If WRITE of `->lqueued` is re-ordered with READ of 'bisc->lnode.next' in
the loop of __blkcg_rstat_flush(), `next_bisc` can be assigned with one
stat instance being added in blk_cgroup_bio_start(), then the local
list in __blkcg_rstat_flush() could be corrupted.
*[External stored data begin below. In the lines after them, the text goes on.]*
/-- A capsule enters an admission (R352, R353): the party key is held wrapped; with the last one the admission is ADMITTED and the job
key formed, for a partition with the memory keys of generation 0 (R374). -/
def holdCapsule (n : PartId) (rsv : Bool) (party : Nat) (bs : List Byte) (key : Digest) (s : State) : State :=
  let a := if rsv then (s.part n.val).rsv else (s.part n.val).adm
  let blob := wrapBlob s (if rsv then 4 else 1) n.val party 0 a.jobId key
  let a := { a with capsules := a.capsules.set party (some bs), partyKeys := a.partyKeys.set party blob }
  let put (a : Admission) (s : State) : State := s.modPart n.val fun p => if rsv then { p with rsv := a } else { p with adm := a }
  if (List.range a.parties).all fun i => (a.capsules.get i).isSome then
    match jobKey n a s with
    | (s, some k) =>
      let s := put { a with state := .admitted } (setSlot (if rsv then slotRsv n.val else slotJob n.val) k s)
      if rsv then s else keyArea n.val a (s.modPart n.val fun p => { p with prot := p.prot.newKeys })
    | (s, none) => s
  else put a s

/-- CAPSULE: a party capsule is checked, in the order of Table 15.4, and its party key held (R352). -/
def execCapsuleCmd (c : HostCmd) (s : State) : Out :=
  let n := fnPart c.fn.val
  .next (hostCommand c (plainForm 0x02 [(16, 8)]) (fun b _ s =>
    let bs := c.data.take 2960
    let p := s.part n
    let rsv := decide (p.rsv.state ≠ .empty) && decide (digestAt bs 8 = p.rsv.digest)
    let a := if rsv then p.rsv else p.adm
    let party := leAt bs 4 1
    if a.state = .empty then chrFinish c b 3 0 s
    else if decide (bs.length ≠ 2960) || decide (leAt bs 0 4 ≠ 0x5041435A) || decide (leAt bs 5 3 ≠ 0) || decide (a.parties ≤ party) then
      chrFinish c b 1 0 s
    else match a.capsules.get party with
      | some held => if held = bs then chrFinish c b 0 0 s else chrFinish c b 7 0 s
      | none =>
        if decide (digestAt bs 40 ≠ s.keys.moduleId) || s.lc.lcPending then chrFinish c b 5 0 s
        else if digestAt bs 8 ≠ a.digest then chrFinish c b 6 0 s
        else if !Config.falconVerify (partyKeyOf a.body party) (bs.take 1680) (bs.drop 1680) then chrFinish c b 2 0 s
        else match Config.keyUnwrap (capsuleKek s a party bs) wrapIv ((bs.drop 1640).take 40) with
          | none => chrFinish c b 2 0 s
          | some key => chrFinish c b 0 0 (holdCapsule (Fin.ofNat 4 n) rsv party bs key s)) s)

/-! ### Imports -/

/-- The chunks of a container that verify, up to the first that does not (R359). -/
def openChunks (key : Digest) (id : Nat) (aad : List Byte) (bs : List Byte) : Nat → Nat → List Byte × Bool
  | 0, _ => ([], true)
  | k + 1, i =>
    match gcmOpen key (leBytes 12 (id * 2 ^ 32 + i)) aad ((bs.drop (4112 * i)).take 4112) with
    | none => ([], false)
    | some plain => let (rest, ok) := openChunks key id aad bs k (i + 1); (plain.take 4096 ++ rest, ok)

/-- The bytes that an import gives are written, and the command completes (R358, R359, log 58): a line's checks that end the write, and then a chunk
that does not authenticate, end it with their codes. -/
def importPut (c : HostCmd) (b : Busy) (n dva len : Nat) (plain : List Byte) (ok : Bool) (s : State) : State :=
  let (s, put) := if plain.isEmpty then (s, true) else outsidePut n dva plain s
  let s := if plain.isEmpty || !put then s else inputWritten n dva plain s
  if !put then finish c b 0x0B 0 0 s
  else if !ok then chrFinish c b 0xD 0 s
  else
    let s := chrStatus n 0 (s.modPart n fun p => { p with chr := { p.chr with
      impCnt := satAdd p.chr.impCnt 1, impOvf := p.chr.impOvf || satOvf p.chr.impCnt 1 } })
    finishInput c b len s

/-- IMPORT: a container's header is checked, its chunks are verified, decrypted and written into the input region in order, mirror
included (R359). It waits while a page of the extent is banked. -/
def execImportCmd (c : HostCmd) (s : State) : Out :=
  let n := fnPart c.fn.val
  .next (hostCommand c (plainForm 0x10 [(16, 12)]) (fun b e s' =>
    let bs := c.data.take (entryAt e 24 4)
    let p := s'.part n
    let party := leAt bs 4 1
    let len := leAt bs 36 4
    let dva := p.rl.inFirst.toNat + leAt bs 32 4
    if p.adm.state ≠ .admitted then chrFinish c b 3 0 s'
    else if decide (leAt bs 0 4 ≠ 0x504D495A) || decide (leAt bs 5 3 ≠ 0) || decide (leAt bs 40 8 ≠ 0) || decide (p.adm.parties ≤ party) ||
        decide (leAt bs 32 4 % 4096 ≠ 0) || decide (len % 4096 ≠ 0) || decide (len = 0) || decide (bs.length ≠ 48 + len / 4096 * 4112) then
      chrFinish c b 1 0 s'
    else if BitVec.ofNat 128 (leAt bs 8 16) ≠ p.adm.jobId then chrFinish c b 6 0 s'
    else if !inInput p dva len || !extentMapped p dva len then chrFinish c b 0xE 0 s'
    else if meetsLive p dva len then finish c b 0x0A 0 0 (denyCount n s')
    else match extentBanked p dva len with
      | k :: _ => askUnbank n k s
      | [] => match outsideWait n dva len s with
      | some w => w
      | none => match useBlob (p.adm.partyKeys.get party) (Fin.ofNat 4 n) s' with
        | (s, none) => chrFinish c b 2 0 s
        | (s, some key) =>
          let ikey := derive "ZH9 IMPORT" (keyBytes key ++ leBytes 16 p.adm.jobId.toNat)
          let (plain, ok) := openChunks ikey (leAt bs 24 8) (bs.take 48) (bs.drop 48) (len / 4096) 0
          importPut c b n dva len plain ok s) s)

/-! ### Exports -/

/-- LAST[rule] of a job, where it is set (R361). -/
def lastOf (s : State) (a : Admission) (rule : Nat) : Option Nat :=
  (s.ks.lastExp.find? fun e => decide (e.1 = a.jobId) && decide (e.2.1 = rule)).map fun e => e.2.2.toNat

/-- The committed generation of a step. -/
def committedAt (s : State) (n step : Nat) : Option Gen :=
  (gensOf s n).find? fun g => decide (g.st = .committed) && decide (g.step.toNat = step)

/-- The signatures of an authorisation that verify, from distinct parties of SIGNERS (R361). -/
def authSigners (a : Admission) (signers : Nat) (auth : List Byte) : List Nat :=
  ((List.range (leAt auth 5 1)).filterMap fun i =>
    let o := 96 + 1288 * i
    let party := leAt auth o 1
    if signers.testBit party && Config.falconVerify (partyKeyOf a.body party) (auth.take 96) ((auth.drop (o + 8)).take 1280) then some party
    else none).eraseDups

/-- The refusal of an export (R361): a code of Table 15.7, 0 where it passes. -/
def exportBad (s : State) (n : Nat) (a : Admission) (rule step : Nat) (auth : List Byte) : Nat :=
  let u := charterU0 a.body + 24 * rule
  let joint := decide (leAt a.body u 1 = 0)
  if leAt a.body 35 1 ≤ rule then 9
  else match committedAt s n step with
  | none => 0xB
  | some g =>
    if joint && decide (shake (manifestOf s n g.gen) ≠ digestAt auth 64) then 0xB
    else if joint && (decide (leAt auth 0 4 ≠ 0x4158455A) || decide (leAt auth 4 1 ≠ rule) || decide (leAt auth 6 2 ≠ 0) ||
        decide (BitVec.ofNat 128 (leAt auth 8 16) ≠ a.jobId) || decide (digestAt auth 24 ≠ a.digest) || decide (leAt auth 56 8 ≠ step) ||
        decide ((authSigners a (leAt a.body (u + 2) 2) auth).length < leAt a.body (u + 1) 1)) then 0xA
    else match lastOf s a rule with
      | some l => if step < l + leAt a.body (u + 16) 4 then 0xC else 0
      | none => 0

/-- The units of a rule's regions that this member exports (R350): data units that are not image units, ascending. -/
def exportUnits (s : State) (n rule : Nat) : List Nat :=
  let c := (s.part n).adm.body
  let regs := leAt c (charterU0 c + 24 * rule + 8) 8
  let named := ((List.range (leAt c 34 1)).filter fun r => regs.testBit r).map fun r => charterE0 c + 16 * r
  ((dataUnits s n).filter fun q => decide (q ∉ imageUnits s n)).filter fun q =>
    named.any fun o => decide (leAt c (o + 4) 4 ≤ q) && decide (q < leAt c (o + 4) 4 + leAt c (o + 8) 4)

/-- Bytes of a container with a number of units (Table 15.9). -/
def containerLen (k : Nat) : Nat := (752 + 4 * k + 7) / 8 * 8 + 2097664 * k + 1280

/-- An export's status. -/
def expStatus (n code : Nat) (s : State) : State :=
  s.modPart n fun p => { p with chr := { p.chr with
    lastExpStatus := BitVec.ofNat 4 code
    refuseCnt := if code = 0 then p.chr.refuseCnt else satAdd p.chr.refuseCnt 1
    refuseOvf := p.chr.refuseOvf || (decide (code ≠ 0) && satOvf p.chr.refuseCnt 1) } }

/-- EXPORT: a request is checked; one that passes sets LAST[rule] and starts the export (R360, R361). A destination that is too short
gives NOSPACE (DESIGN CHOICE, log 35). -/
def execExportCmd (c : HostCmd) (s : State) : Out :=
  let n := fnPart c.fn.val
  .next (hostCommand c (plainForm 0x11 [(16, 1), (20, 36)]) (fun b e s =>
    let p := s.part n
    let rule := entryAt e 16 1
    let step := entryAt e 24 8
    if (badSector s n (genMet s n ((committedAt s n step).map (·.gen)) [3])).isSome then readSlots n (genMet s n ((committedAt s n step).map (·.gen)) [3]) id s else
    let code := if p.adm.state ≠ .admitted then 3 else exportBad s n p.adm rule step (c.data.take (entryAt e 20 4))
    if code ≠ 0 then finish c b 6 code 0 (expStatus n code s)
    else if entryAt e 48 8 < containerLen (exportUnits s n rule).length then finish c b 9 0 0 s
    else match committedAt s n step with
      | none => finish c b 6 0xB 0 (expStatus n 0xB s)
      | some g =>
        let last := (s.ks.lastExp.filter fun l => !(decide (l.1 = p.adm.jobId) && decide (l.2.1 = rule))) ++
          [(p.adm.jobId, rule, BitVec.ofNat 64 step)]
        (s.modKs fun k => { k with lastExp := last }).modPart n fun p => { p with
          exporting := some { ring := c.ring, busy := b, rule := rule, step := BitVec.ofNat 64 step, gen := g.gen
                              dest := BitVec.ofNat 64 (entryAt e 40 8) } }) s)

/-- The wrapped content keys of a container: 40 bytes for each recipient, zero for the others (R362). -/
def contentKeys (n : PartId) (a : Admission) (recip : Nat) (key : Digest) (s : State) : State × Option (List Byte) :=
  (List.range 16).foldl (fun (acc : State × Option (List Byte)) i =>
    if !recip.testBit i then (acc.1, acc.2.map fun l => l ++ leBytes 40 0)
    else match useBlob (a.partyKeys.get i) n acc.1 with
      | (s, some k) => (s, acc.2.map fun l => l ++
          Config.keyWrap (derive "ZH9 EXPORT" (keyBytes k ++ leBytes 16 a.jobId.toNat)) wrapIv key)
      | (s, none) => (s, none)) (s, some [])

/-- The ciphertext of a unit: 32 chunks of 64 KiB with their tags (R362). -/
def sealUnit (key : Digest) (i : Nat) (bs : List Byte) : List Byte :=
  (List.range 32).flatMap fun j => gcmSeal key (leBytes 12 (i * 2 ^ 32 + j)) [] ((bs.drop (65536 * j)).take 65536)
Fix the issue by adding one barrier.

Cc: Tejun Heo <tj@xxxxxxxxxx>
Cc: Waiman Long <longman@xxxxxxxxxx>
Fixes: 3b8cc6298724 ("blk-cgroup: Optimize blkcg_rstat_flush()")
Signed-off-by: Ming Lei <ming.lei@xxxxxxxxxx>
---
  block/blk-cgroup.c | 10 ++++++++++
  1 file changed, 10 insertions(+)

diff --git a/block/blk-cgroup.c b/block/blk-cgroup.c
index 86752b1652b5..b36ba1d40ba1 100644
--- a/block/blk-cgroup.c
+++ b/block/blk-cgroup.c
@@ -1036,6 +1036,16 @@ static void __blkcg_rstat_flush(struct blkcg *blkcg, int cpu)
  		struct blkg_iostat cur;
  		unsigned int seq;
  
+		/*
+		 * Order assignment of `next_bisc` from `bisc->lnode.next` in
+		 * llist_for_each_entry_safe and clearing `bisc->lqueued` for
+		 * avoiding to assign `next_bisc` with new next pointer added
+		 * in blk_cgroup_bio_start() in case of re-ordering.
+		 *
+		 * The pair barrier is implied in llist_add() in blk_cgroup_bio_start().
+		 */
+		smp_mb();
+
  		WRITE_ONCE(bisc->lqueued, false);

I believe replacing WRITE_ONCE() by smp_store_release() and the 
READ_ONCE() in blk_cgroup_bio_start() by smp_load_acquire() should 
provide enough barrier to prevent unexpected reordering as the 
subsequent u64_stats_fetch_begin() will also provide a read barrier for 
subsequent read.

Cheers,
Longman

  
  		/* fetch the current per-cpu values */